(Provided records Opens)

-- ==== Sys2Proof/Laws/KeepsClockOps.lean ====
section
/-! SUPPORT. The operations of Machine/ClockOps.lean keep the queue, the programmed OTP words and the canonical memories. -/

set_option linter.unusedTactic false
set_option linter.unreachableTactic false
set_option linter.unusedVariables false

namespace Sys2Proof.Machine

theorem State.regate_keeps {s0 : State} (s : State) (h_s : Keeps s0 s) : Keeps s0 (State.regate s) := by
  unfold State.regate
  repeat' first
    | with_reducible assumption
    | with_reducible apply Keeps.ite
    | fail_if_no_progress (with_reducible apply Keeps.mk; (try dsimp only); with_reducible apply Keeps.parts)
    | split
    | dsimp only
    | assumption

theorem doCrystalFirstValidCycle_keeps {s0 : State} (d : Die) (us : Nat) (s : State) (h_s : Keeps s0 s) : Keeps s0 (doCrystalFirstValidCycle d us s) := by
  unfold doCrystalFirstValidCycle
  repeat' first
    | with_reducible assumption
    | with_reducible apply Keeps.ite
    | with_reducible apply State.setReg_keeps
    | fail_if_no_progress (with_reducible apply Keeps.mk; (try dsimp only); with_reducible apply Keeps.parts)
    | split
    | dsimp only
    | assumption

theorem doCrystalRelease_keeps {s0 : State} (d : Die) (s : State) (h_s : Keeps s0 s) : Keeps s0 (doCrystalRelease d s) := by
  unfold doCrystalRelease
  repeat' first
    | with_reducible assumption
    | with_reducible apply Keeps.ite
    | fail_if_no_progress (with_reducible apply Keeps.mk; (try dsimp only); with_reducible apply Keeps.parts)
    | split
    | dsimp only
    | assumption

theorem doPllLock_keeps {s0 : State} (p : Pll) (s : State) (h_s : Keeps s0 s) : Keeps s0 (doPllLock p s) := by
  unfold doPllLock
  repeat' first
    | with_reducible assumption
    | intro _
    | with_reducible apply Keeps.ite
    | fail_if_no_progress (with_reducible apply Keeps.mk; (try dsimp only); with_reducible apply Keeps.parts)
    | split
    | dsimp only
    | assumption

theorem State.resetMac_keeps {s0 : State} (s : State) (d : Die) (h_s : Keeps s0 s) : Keeps s0 (State.resetMac s d) := by
  unfold State.resetMac
  repeat' first
    | with_reducible assumption
    | intro _
    | with_reducible apply State.resetBlock_keeps
    | with_reducible apply State.updDie_keeps
    | fail_if_no_progress (with_reducible apply Keeps.mk; (try dsimp only); with_reducible apply Keeps.parts)
    | dsimp only
    | assumption

theorem doStartRulePass_keeps {s0 : State} (x : Src) (s : State) (h_s : Keeps s0 s) : Keeps s0 (doStartRulePass x s) := by
  unfold doStartRulePass
  repeat' first
    | with_reducible assumption
    | with_reducible apply Keeps.ite
    | with_reducible apply State.causeOff_keeps
    | with_reducible apply State.fenceDie_keeps
    | with_reducible apply State.resetMac_keeps
    | with_reducible apply State.updDie_keeps
    | fail_if_no_progress (with_reducible apply Keeps.mk; (try dsimp only); with_reducible apply Keeps.parts)
    | split
    | dsimp only
    | assumption

theorem doStartAttemptFail_keeps {s0 : State} (x : Src) (s : State) (h_s : Keeps s0 s) : Keeps s0 (doStartAttemptFail x s) := by
  unfold doStartAttemptFail
  repeat' first
    | with_reducible assumption
    | with_reducible apply Keeps.ite
    | with_reducible apply State.latchStanding_keeps
    | fail_if_no_progress (with_reducible apply Keeps.mk; (try dsimp only); with_reducible apply Keeps.parts)
    | split
    | dsimp only
    | assumption

theorem doOscRestart_keeps {s0 : State} (x : Src) (s : State) (h_s : Keeps s0 s) : Keeps s0 (doOscRestart x s) := by
  unfold doOscRestart
  repeat' first
    | with_reducible assumption
    | with_reducible apply Keeps.ite
    | with_reducible apply State.bump_keeps
    | fail_if_no_progress (with_reducible apply Keeps.mk; (try dsimp only); with_reducible apply Keeps.parts)
    | split
    | dsimp only
    | assumption

theorem State.stitchReset_keeps {s0 : State} (s : State) (h_s : Keeps s0 s) : Keeps s0 (State.stitchReset s) := by
  unfold State.stitchReset
  repeat' first
    | with_reducible assumption
    | intro _
    | with_reducible apply Keeps.ite
    | with_reducible apply State.updDie_keeps
    | fail_if_no_progress (with_reducible apply Keeps.mk; (try dsimp only); with_reducible apply Keeps.parts)
    | split
    | dsimp only
    | assumption

theorem State.clockDown_keeps {s0 : State} (s : State) (n : Nat) (d : Die) (h_s : Keeps s0 s) : Keeps s0 (State.clockDown s n d) := by
  unfold State.clockDown
  repeat' first
    | with_reducible assumption
    | intro _
    | with_reducible apply Keeps.ite
    | with_reducible apply State.fenceM_keeps
    | with_reducible apply State.stitchReset_keeps
    | fail_if_no_progress (with_reducible apply Keeps.mk; (try dsimp only); with_reducible apply Keeps.parts)
    | split
    | dsimp only
    | assumption

theorem State.clockFailed_keeps {s0 : State} (s : State) (n : Nat) (d : Die) (h_s : Keeps s0 s) : Keeps s0 (State.clockFailed s n d) := by
  unfold State.clockFailed
  repeat' first
    | with_reducible assumption
    | with_reducible apply Keeps.ite
    | with_reducible apply State.causeOn_keeps
    | with_reducible apply State.clockDown_keeps
    | with_reducible apply State.latch_keeps
    | with_reducible apply State.tripNow_keeps
    | with_reducible apply State.updDie_keeps
    | fail_if_no_progress (with_reducible apply Keeps.mk; (try dsimp only); with_reducible apply Keeps.parts)
    | split
    | dsimp only
    | assumption

theorem doClockFail_keeps {s0 : State} (dom : Fin 18) (d : Die) (s : State) (h_s : Keeps s0 s) : Keeps s0 (doClockFail dom d s) := by
  unfold doClockFail
  repeat' first
    | with_reducible assumption
    | with_reducible apply Keeps.ite
    | with_reducible apply State.clockFailed_keeps
    | split
    | dsimp only
    | assumption

theorem doClockSwitchComplete_keeps {s0 : State} (x : ClkSw) (forced : Bool) (s : State) (h_s : Keeps s0 s) : Keeps s0 (doClockSwitchComplete x forced s) := by
  unfold doClockSwitchComplete
  repeat' first
    | with_reducible assumption
    | with_reducible apply Keeps.ite
    | fail_if_no_progress (with_reducible apply Keeps.mk; (try dsimp only); with_reducible apply Keeps.parts)
    | split
    | dsimp only
    | assumption

theorem doPllUnlock_keeps {s0 : State} (p : Pll) (s : State) (h_s : Keeps s0 s) : Keeps s0 (doPllUnlock p s) := by
  unfold doPllUnlock
  repeat' first
    | with_reducible assumption
    | intro _
    | with_reducible apply Keeps.ite
    | with_reducible apply State.clockFailed_keeps
    | with_reducible apply State.jrnStop_keeps
    | fail_if_no_progress (with_reducible apply Keeps.mk; (try dsimp only); with_reducible apply Keeps.parts)
    | split
    | dsimp only
    | assumption

end Sys2Proof.Machine
end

(Provided records Closes)

» Task requirements
Copy every line of the data where "doCrystalFirstValidCycle" is found.

» Solution to the exercise
theorem doCrystalFirstValidCycle_keeps {s0 : State} (d : Die) (us : Nat) (s : State) (h_s : Keeps s0 s) : Keeps s0 (doCrystalFirstValidCycle d us s) := by
  unfold doCrystalFirstValidCycle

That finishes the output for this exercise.